Quadriceps Tendon Rupture
Quadriceps Tendon Repair
Suture anchor repair has demonstrated to be a viable option for treating quadriceps tendon ruptures. These suture anchor-based repairs have the strength equivalent to bone tunnel repairs and avoids the potential complication of postoperative fracture. Likewise, the anchors can be placed through a smaller incision than using tunnels. Thick, tough sutures can be used to improve the strength of the suture-tendon interface, and lead to a stronger repair construct than surgeon-tied knots. Additional minimally invasive techniques have been used to help decrease post-operative pain and give a more cosmetically appealing result.
Quadriceps Tendon Surgery
A quadriceps tendon repair involves reattaching the tendon to its native insertion on the patella (kneecap). There are a number of techniques that allow for successful repair. One of oldest repair techniques is to sew thick sutures into the torn tendon and pass them through bone tunnels in the patella. Newer techniques include using suture anchors which can be screwed into the kneecap and sewn into the damaged tendon to facilitate repair. Classically, large incisions are used for repairs which portends an increased risk for wound-healing complications, infection, and scarring.
Quadriceps Tendon Rupture
Tears in the quadriceps tendon are rare, but potentially devastating injuries. The quadriceps tendon is the confluence of the four thigh muscles located just above the patella (kneecap). The function of the quadriceps tendon is to help extend the leg, which is critical for basic everyday tasks to include walking and sitting. Injury to the tendon typically occurs in males >40 years old and may be the result of a sports injury, trauma, or chronic degenerative changes. Nonsurgical management is uncommon and primarily limited to those with partial tears or those who are too unhealthy to safely perform surgery. The vast majority of quadriceps tendon tears are treated surgically by reattaching the torn tendon to the top of the kneecap. Typically, early repair is necessary to prevent the tendon from retracting and scarring in a shortened position.

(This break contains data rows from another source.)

-- ==== Sys2Proof/Machine/Join.lean ====
section
/-! DEFINITION. Join passes (14 R329 to R338), ports (R339 to R341), drains (R342, R343), and the grant and
completion of press operations (13 R316 to R318). -/

namespace Sys2Proof.Machine

/-! ### Ports (14 R339) -/

/-- The checks of a port descriptor at an arena offset: its capability and CAPLG. -/
def portCheck (s : State) (x : Ctx) (word : W32) (off : Nat) (spill : Bool) : Except Trap (Cap × Nat) × State :=
  let bad (c : Code) : Except Trap (Cap × Nat) := .error ⟨c, BitVec.ofNat 64 off⟩
  if off % 64 ≠ 0 then (bad .align, s)
  else match arenaAt s x.arena (waveCore x.wave) off 64 1 .load with
    | (.error t, s) => (.error t, s)
    | (.ok k, s) =>
      match arenaRead s x off 64 with
      | (.error t, s) => (.error t, s)
      | (.ok bs, s) =>
      let p (n : Nat) : Word := BitVec.ofNat 64 (ofBytes ((bs.drop (8 * n)).take 8))
      let cap : Cap := ⟨readTag s k, p 1, p 0⟩
      let p2 := p 4
      let lg := fld p2 0 5
      if !cap.tag then (bad .capTag, s)
      else if cap.perm &&& (permST + permED) ≠ permST + permED then (bad .capPerm, s)
      else if fld (p 2) 32 32 ≠ 0 ∨ fld (p 3) 32 32 ≠ 0 ∨ fld p2 5 59 ≠ 0 ∨ p 5 ≠ 0 ∨ p 6 ≠ 0 ∨ p 7 ≠ 0 ∨ 24 < lg ∨ (spill ∧ lg = 0) then (.error (codeTrap .illegal word), s)
      else if lg ≠ 0 ∧ !cap.grants cap.addr (16 * 2 ^ lg) then (bad .capBound, s)
      else (.ok (cap, lg), s)

/-! ### Posting a join or a drain (14 R335, R342) -/

/-- The checks of a join before its port (14 R335). -/
def joinTrap (s : State) (v n : Nat) (x : Ctx) (word : W32) (ma mb : Nat) : Option Trap :=
  let wn := fld (x.pr 5) 16 3
  let fa := fld (x.pr 9) 56 6
  let fb := fld (x.pr 9) 48 6
  let pl := fld (x.pr 9) 32 5
  if !holdsWin s v n wn || !(winAt s v wn).any (·.hash) then some (codeTrap .illegal word)
  else if fa = 0 ∨ 5 < fa ∨ fb = 0 ∨ 5 < fb ∨ pl = 0 ∨ 16 < pl then some (codeTrap .illegal word)
  else if ma % 16 ≠ 0 then some ⟨.align, BitVec.ofNat 64 ma⟩
  else if mb % 16 ≠ 0 then some ⟨.align, BitVec.ofNat 64 mb⟩
  else if x.arenaLen < ma + 16 * fld (x.pr 8) 32 32 then some ⟨.capBound, BitVec.ofNat 64 ma⟩
  else if x.arenaLen < mb + 16 * fld (x.pr 8) 0 32 then some ⟨.capBound, BitVec.ofNat 64 mb⟩
  else none

/-- 14 R335, R345. -/
def execPjoin (a b : BitVec 6) (s : State) : Res :=
  checkedPjoin a b s fun s =>
    let (v, n, x) := s.curCtx
    let ma := s.lo a.toNat
    let mb := s.lo b.toNat
    match joinTrap s v n x (wordPjoin a b) ma.toNat mb.toNat with
    | some t => raise s t
    | none =>
      if bit (x.pr 10) 63 then
        match portCheck s x (wordPjoin a b) (fld (x.pr 10) 0 32) true with
        | (.error t, s) => raise s t
        | (.ok (cap, lg), s) => post s .join (wordPjoin a b) ma mb cap lg
      else post s .join (wordPjoin a b) ma mb {} 0

/-- Post a drain (14 R342). -/
def postDrain (ordered : Bool) (word : W32) (a : BitVec 6) (s : State) : State :=
  let (v, n, x) := s.curCtx
  let ma := s.lo a.toNat
  if !holdsWin s v n (fld ma 48 3) then raise s (codeTrap .illegal word)
  else match portCheck s x word (fld (x.pr 11) 0 32) false with
    | (.error t, s) => raise s t
    | (.ok (cap, lg), s) => post s (.drain ordered) word ma 0 cap lg

/-- 14 R342, R345. -/
def execPdrainO (a : BitVec 6) (s : State) : Res := checkedPdrainO a s (postDrain true (wordPdrainO a) a)
/-- 14 R342, R345. -/
def execPdrainU (a : BitVec 6) (s : State) : Res := checkedPdrainU a s (postDrain false (wordPdrainU a) a)

/-! ### Reading and merging streams (14 R329, R330, R336, R337) -/

/-- A tuple of a stream, or why there is none: it is the terminator, its JK is below that of the tuple before it,
or it could not be read. -/
structure Tup where
  jk : Nat
  ok : Nat
  val : Nat
  unsorted : Bool := false
  err : Option Trap := none
  last : Bool := false
deriving DecidableEq, Repr

/-- The tuples up to the count or the terminator; the last one may carry an error that ends them. -/
def readTuples (s : State) (x : Ctx) (off prev : Nat) : Nat → List Tup × State
  | 0 => ([], s)
  | n + 1 =>
    match arenaRead s x off 16 with
    | (.error t, s) => ([⟨prev, 0, 0, false, some t, false⟩], s)
    | (.ok bs, s) =>
      let jk := ofBytes ((bs.drop 4).take 4)
      if jk = 2 ^ 32 - 1 then ([⟨jk, 0, 0, false, none, true⟩], s)
      else
        let (l, s) := readTuples s x (off + 16) jk n
        (⟨jk, ofBytes (bs.take 3), ofBytes ((bs.drop 8).take 4), decide (jk < prev), none, false⟩ :: l, s)

/-- What a merge gives: pairs to multiply, each with the tuples read when it is emitted, whether a stream was out of order, an error, tuples of A and of B read. -/
structure Merge where
  pairs : List ((Tup × Tup) × Nat) := []
  unsorted : Bool := false
  err : Option Trap := none
  readA : Nat := 0
  readB : Nat := 0
deriving DecidableEq, Repr

/-- The first `n` tuples of A, or of B, have been read. -/
def Merge.sawA (m : Merge) (n : Nat) : Merge := { m with readA := Nat.max m.readA n }
def Merge.sawB (m : Merge) (n : Nat) : Merge := { m with readB := Nat.max m.readB n }

/-- The run of equal keys at the front, and the rest. -/
def runOf (k : Nat) (l : List Tup) : List Tup × List Tup :=
  (l.takeWhile fun t => decide (t.jk = k ∧ t.err = none ∧ t.last = false), l.dropWhile fun t => decide (t.jk = k ∧ t.err = none ∧ t.last = false))
/-- What stops a merge at a tuple, and at the front of a stream. -/
def Tup.bad (t : Tup) : Option (Option Trap) := if t.err.isSome then some t.err else if t.unsorted then some none else none
def headBad (l : List Tup) : Option (Option Trap) := l.head?.bind Tup.bad
def Merge.stop (m : Merge) (b : Option Trap) : Merge := { m with unsorted := b.isNone, err := b }

/-- The merge of two streams (14 R336, R337). `na`, `nb` count the tuples dropped so far. A tuple is read only
where both streams have one. -/
def mergeStreams (na nb : Nat) (m : Merge) : Nat → List Tup → List Tup → Merge
  | 0, _, _ => m
  | _, [], _ => m
  | _, _, [] => m
  | fuel + 1, x :: at_, y :: bt =>
    let m := m.sawA (na + 1)
    match x.bad with
    | some e => m.stop e
    | none =>
      if x.last then m
      else
        let m := m.sawB (nb + 1)
        match y.bad with
        | some e => m.stop e
        | none =>
          if y.last then m
          else if x.jk < y.jk then mergeStreams (na + 1) nb m fuel at_ (y :: bt)
          else if y.jk < x.jk then mergeStreams na (nb + 1) m fuel (x :: at_) bt
          else
            let (ra, ta) := runOf x.jk (x :: at_)
            let (rb, tb) := runOf x.jk (y :: bt)
            let m := m.sawA (na + ra.length + Nat.min 1 ta.length)
            match headBad ta with
            | some e => m.stop e
            | none =>
              let m := m.sawB (nb + rb.length + Nat.min 1 tb.length)
              match headBad tb with
              | some e => m.stop e
              | none =>
                mergeStreams (na + ra.length) (nb + rb.length)
                  { m with pairs := m.pairs ++ ra.flatMap fun p => rb.map fun q => ((p, q), m.readA + m.readB) } fuel ta tb

/-- A product (03 R93): key, bits, whether an input or the product is non-finite, and `n`. -/
def productOf (fa fb : Nat) (p : Tup × Tup) (n : Nat) : Nat × W32 × Bool × Nat :=
  let a := decodeFmt fa (p.1.val % 2 ^ elemBits fa)
  let b := decodeFmt fb (p.2.val % 2 ^ elemBits fb)
  let v := roundFP32 (Val.mul a b).1
  (p.1.ok * 2 ^ 24 + p.2.ok, BitVec.ofNat 32 v, !a.finite || !b.finite || nonfinite v, n)

/-! ### Hash windows (14 R332 to R334) -/

/-- The bank of a key and the slots of its probe sequence. -/
def probeSlots (w : Window) (pl key : Nat) : Nat × List Nat :=
  let h := key * 0x9C4A_37E1_5B2D_8F05 % 2 ^ 64
  let h := h ^^^ (h / 2 ^ 29)
  let b := h % 64
  let i0 := h / 64 % 512 % w.sizeu
  (b, (List.range (Nat.min pl w.sizeu)).map fun p => 64 * (w.baseu + (i0 + p) % w.sizeu) + b)

/-- Apply a product: whether the slot became non-finite, or none for SPILL; and the probe steps made. -/
def applyProduct (s : State) (v : Nat) (slots : List Nat) (key : Nat) (p : W32) : Option Bool × Nat × State :=
  match place (fun g => decide ((acfAt s v g).st = 0 ∨ (acfAt s v g).key = key)) slots with
  | none => (none, slots.length, s)
  | some i =>
    let g := slots.getD i 0
    let old := acfAt s v g
    let val := if old.st = 0 then p.toNat else addFP32 old.val.toNat p.toNat
    (some (nonfinite val), i + 1, setAcf s v g ⟨1, key, BitVec.ofNat 32 val⟩)

/-! ### Writing records (14 R340) -/

/-- Whether a record was written, must wait for the ring, or stops the operation. -/
inductive Put where
  | done (e : REntry)
  | full
  | stop (t : Trap)
deriving DecidableEq, Repr

/-- The press writes for a context (log 12). -/
def Ctx.writer (x : Ctx) : Writer := { uid := x.uid, grid := x.grid }
/-- Store HEAD (14 R340). -/
def storeHead (s : State) (v : Nat) (e : REntry) : Option Trap × State :=
  let x := s.ctx v e.ctx
  (engineWrite s x.writer (waveCore x.wave) 0 (e.headAt x.arena) (bytesOf 4 e.head)).2

/-- The places of the parts of a record at `ea` (address and length), or why it cannot be written: the translation of a
line fails, or a home refuses it (14 R340). -/
def recordPlaces (s : State) (c asid ea : Nat) : List (Nat × Nat) → Except Trap (List (Nat × Nat)) × State
  | [] => (.ok [], s)
  | (a, n) :: t => match engineWindow s c asid a .store with
    | (none, s) => (.error ⟨.xlate, BitVec.ofNat 64 ea⟩, s)
    | (some p, s) =>
      if homeBad s p.key then (.error ⟨.ecc, BitVec.ofNat 64 (lineOf p.key * 128)⟩, sliceMessage s p.key)
      else match recordPlaces (noteLeaf s p) c asid ea t with
        | (.ok l, s) => (.ok ((p.key, n) :: l), s)
        | (.error e, s) => (.error e, s)
/-- Bytes are written to places, each taking as many as it has room for. -/
def writePlaces (s : State) (by_ : Writer) (bs : List Byte) : List (Nat × Nat) → State
  | [] => s
  | (k, n) :: t => writePlaces (homeWrite s by_ 1 k (bs.take n) none).1 by_ (bs.drop n) t

/-- Write one record through the port, all of it or nothing, and HEAD after it. -/
def putRecord (s : State) (v : Nat) (e : REntry) (wn key : Nat) (val : W32) : Put × State :=
  let x := s.ctx v e.ctx
  let c := waveCore x.wave
  let asid := match s.grid? x.grid with
    | some g => g.asid
    | none => 0
  if e.lg ≠ 0 ∧ (e.head + 2 ^ 32 - e.tail) % 2 ^ 32 = 2 ^ e.lg then (.full, s)
  else
    let ea := e.cap.addr + 16 * (if e.lg = 0 then e.head else e.head % 2 ^ e.lg)
    if e.lg = 0 ∧ !e.cap.grants ea 16 then (.stop ⟨.capBound, BitVec.ofNat 64 ea⟩, s)
    else
      match recordPlaces s c asid ea (if ea % 128 ≤ 112 then [(ea, 16)] else [(ea, 128 - ea % 128), (ea / 128 * 128 + 128, ea % 128 - 112)]) with
      | (.error t, s) => (.stop t, s)
      | (.ok ps, s) =>
        let s := writePlaces s x.writer (bytesOf 8 (wn * 2 ^ 48 + key % 2 ^ 48) ++ bytesOf 8 val.toNat) ps
        let e := { e with head := (e.head + 1) % 2 ^ 32 }
        match storeHead s v e with
        | (some t, s) => (.stop t, s)
        | (none, s) => (.done e, s)

/-- Read TAIL again. -/
def readTail (s : State) (v : Nat) (e : REntry) : REntry × State :=
  match arenaRead s (s.ctx v e.ctx) (e.portOff + 24) 4 with
  | (.ok bs, s) => ({ e with tail := ofBytes bs }, s)
  | (.error _, s) => (e, s)

/-- HEAD and TAIL as they are at the grant. -/
def openPort (s : State) (v : Nat) (e : REntry) : REntry × State :=
  match arenaRead s (s.ctx v e.ctx) (e.portOff + 16) 4 with
  | (.ok bs, s) => readTail s v { e with head := ofBytes bs }
  | (.error _, s) => (e, s)

/-- Cycles for which a join or a drain has held the press, when it ends (14 R338, R343). -/
def REntry.cycles (e : REntry) (sizeu : Nat) : Nat := match e.op with
  | .join => 24 + Nat.max e.hold (Nat.max (ceilDiv e.prods 64) (e.banks.foldl (fun m b => Nat.max m b.2) 0)) + e.waited
  | .drain o => 24 + (if o then 8 else 1) * sizeu + ceilDiv (e.emitted.length - e.slots.length) 8 + e.waited
  | _ => e.hold
/-- The window of a join or a drain. -/
def REntry.win (e : REntry) : Nat := match e.op with
  | .drain _ => fld e.ma 48 3
  | _ => fld (Tbl.get 0 e.regs 5) 16 3
/-- The operation is finished; HEAD is stored at its completion (14 R340). -/
def finishOp (s : State) (v : Nat) (e : REntry) : Option Trap × REntry × State :=
  let (t, s) := if e.ported then storeHead s v e else (none, s)
  (t, { e with finished := true, hold := e.cycles (((winAt s v e.win).map (·.sizeu)).getD 0), todo := [], slots := [] }, s)

/-- The operation stops with a context fault and is finished (13 R312). -/
def stopOp (s : State) (v : Nat) (e : REntry) (t : Trap) : REntry × State :=
  let (_, e, s) := finishOp s v e
  ({ e with emitted := [] }, ctxFault s v e.ctx t e.fpc)

/-- A full ring: TAIL is read again, and if it is still full the operation waits (14 R340). -/
def ringWait (s : State) (v : Nat) (e : REntry) : Bool × REntry × State :=
  let (f, s) := readTail s v e
  if (f.head + 2 ^ 32 - f.tail) % 2 ^ 32 = 2 ^ f.lg then (true, { f with since := s.cyc }, s) else (false, f, s)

The Arthrex Percutaneous Achilles Repair System (PARS) is used for a wide assortment of tendon injuries to include quadriceps, patella, and achilles tendon ruptures. The minimally invasive PARS system helps facilitate consistently reliable capture of the quadriceps tendon and without the need for large incisions, which are associated with a higher risk of complications and scarring.
The anatomically contoured guide can be re-used, while the suture and passing needles come packaged in a convenient kit. The kit has a locking option allowing the surgeon to incorporate a locked FiberWire suture on both ends of the ruptured tendon. This results in a stronger repair than just passing transverse sutures across the tendon like other minimally invasive devices on the market. Finally, the PARS system allows the healed tendon to achieve a more natural contour, unlike the typical hypertrophic tendon resulting from open repair.